## [What you should do]
Go through the following data and transcribe exactly the stretch of lines from the one holding "open Sys2Proof.Machine" to the one holding "(addPort_isSome p.a p.b).symm", both included.

## [Provided data]
----------------------------------------
-- ==== Sys2Proof/Laws/Safety.lean ====
section
/-! SUPPORT. The caller's obligation (R96 to R98) says of each operation that its port function answers a value; wire-level
forms of the digit and bus predicates. -/

namespace Sys2Proof.Laws

open Sys2Proof.Machine

theorem obligation_negate (p : Inputs) : CallerObligation .negate p = (negatePort p.a).isSome :=
  (negatePort_isSome p.a).symm

theorem obligation_add (p : Inputs) : CallerObligation .add p = (addPort p.a p.b).isSome :=
  (addPort_isSome p.a p.b).symm

theorem obligation_multiply (p : Inputs) : CallerObligation .multiply p = (multiplyPort p.a p.b).isSome :=
  (multiplyPort_isSome p.a p.b).symm

theorem obligation_pack5 (p : Inputs) : CallerObligation .pack5 p = (packPort 5 8 p.encS5).isSome :=
  (packPort_isSome p.encS5).symm

theorem obligation_pack9 (p : Inputs) : CallerObligation .pack9 p = (packPort 9 16 p.encS9).isSome :=
  (packPort_isSome p.encS9).symm

theorem obligation_pack27 (p : Inputs) : CallerObligation .pack27 p = (packPort 27 48 p.encS27).isSome :=
  (packPort_isSome p.encS27).symm

theorem sparePort_eq (p : BitVec 8) : sparePort p = !inRange 5 p.toNat := by
  simp only [sparePort, isSpareValue, inRange, Config.m5, Nat.reducePow]
  rw [Bool.eq_iff_iff]
  simp

theorem obligation_unpack5 (p : Inputs) : CallerObligation .unpack5 p = (unpackPort 5 p.decP5).isSome := by
  rw [unpackPort_isSome, CallerObligation, sparePort_eq, Bool.not_not]

theorem obligation_unpack9 (p : Inputs) : CallerObligation .unpack9 p = (unpackPort 9 p.decP9).isSome := by
  rw [unpackPort_isSome, CallerObligation, inRange, decide_eq_decide]
  omega

theorem obligation_unpack27 (p : Inputs) : CallerObligation .unpack27 p = (unpackPort 27 p.decP27).isSome := by
  rw [unpackPort_isSome, CallerObligation, inRange, decide_eq_decide]
  omega

/-- The pair at index `i`, by its place on the wires (R33), is the pair at index `i` of the split bus. -/
theorem splitBus_getElem?_wirePair {n i : Nat} (s : SeqBus n) (h : i < n) :
    (splitBus n s)[i]? = some (wirePair n s i) :=
  splitBus_getElem? s h

/-- On a bus built from digits the pair at index `i` is the code of the digit at index `i`. -/
theorem wirePair_bus {n i : Nat} {ds : List Trit} {d : Trit} (hl : ds.length = n) (h : ds[i]? = some d) :
    wirePair n (bus n ds) i = code d := by
  have hi : i < n := hl ▸ (List.getElem?_eq_some_iff.1 h).1
  have hp := splitBus_getElem?_wirePair (bus n ds) hi
  rw [bus, splitBus_joinBus (by simpa using hl), List.getElem?_map, h] at hp
  exact (Option.some.inj hp).symm

theorem wireDigits_iff {n : Nat} (s : SeqBus n) : WireDigits n s ↔ isDigitBus n s = true := by
  rw [isDigitBus, List.all_eq_true]
  constructor
  · intro h c hc
    obtain ⟨i, hi, rfl⟩ := List.getElem_of_mem hc
    have hn : i < n := by simpa using hi
    have hp := splitBus_getElem?_wirePair s hn
    rw [List.getElem?_eq_getElem hi] at hp
    exact (isDigitCode_iff _).2 (Option.some.inj hp ▸ h i hn)
  · intro h i hi
    obtain ⟨hlt, he⟩ := List.getElem?_eq_some_iff.1 (splitBus_getElem?_wirePair s hi)
    exact (isDigitCode_iff _).1 (he ▸ h _ (List.getElem_mem hlt))

end Sys2Proof.Laws
end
----------------------------------------
## [Your solution]
open Sys2Proof.Machine

theorem obligation_negate (p : Inputs) : CallerObligation .negate p = (negatePort p.a).isSome :=
  (negatePort_isSome p.a).symm

theorem obligation_add (p : Inputs) : CallerObligation .add p = (addPort p.a p.b).isSome :=
  (addPort_isSome p.a p.b).symm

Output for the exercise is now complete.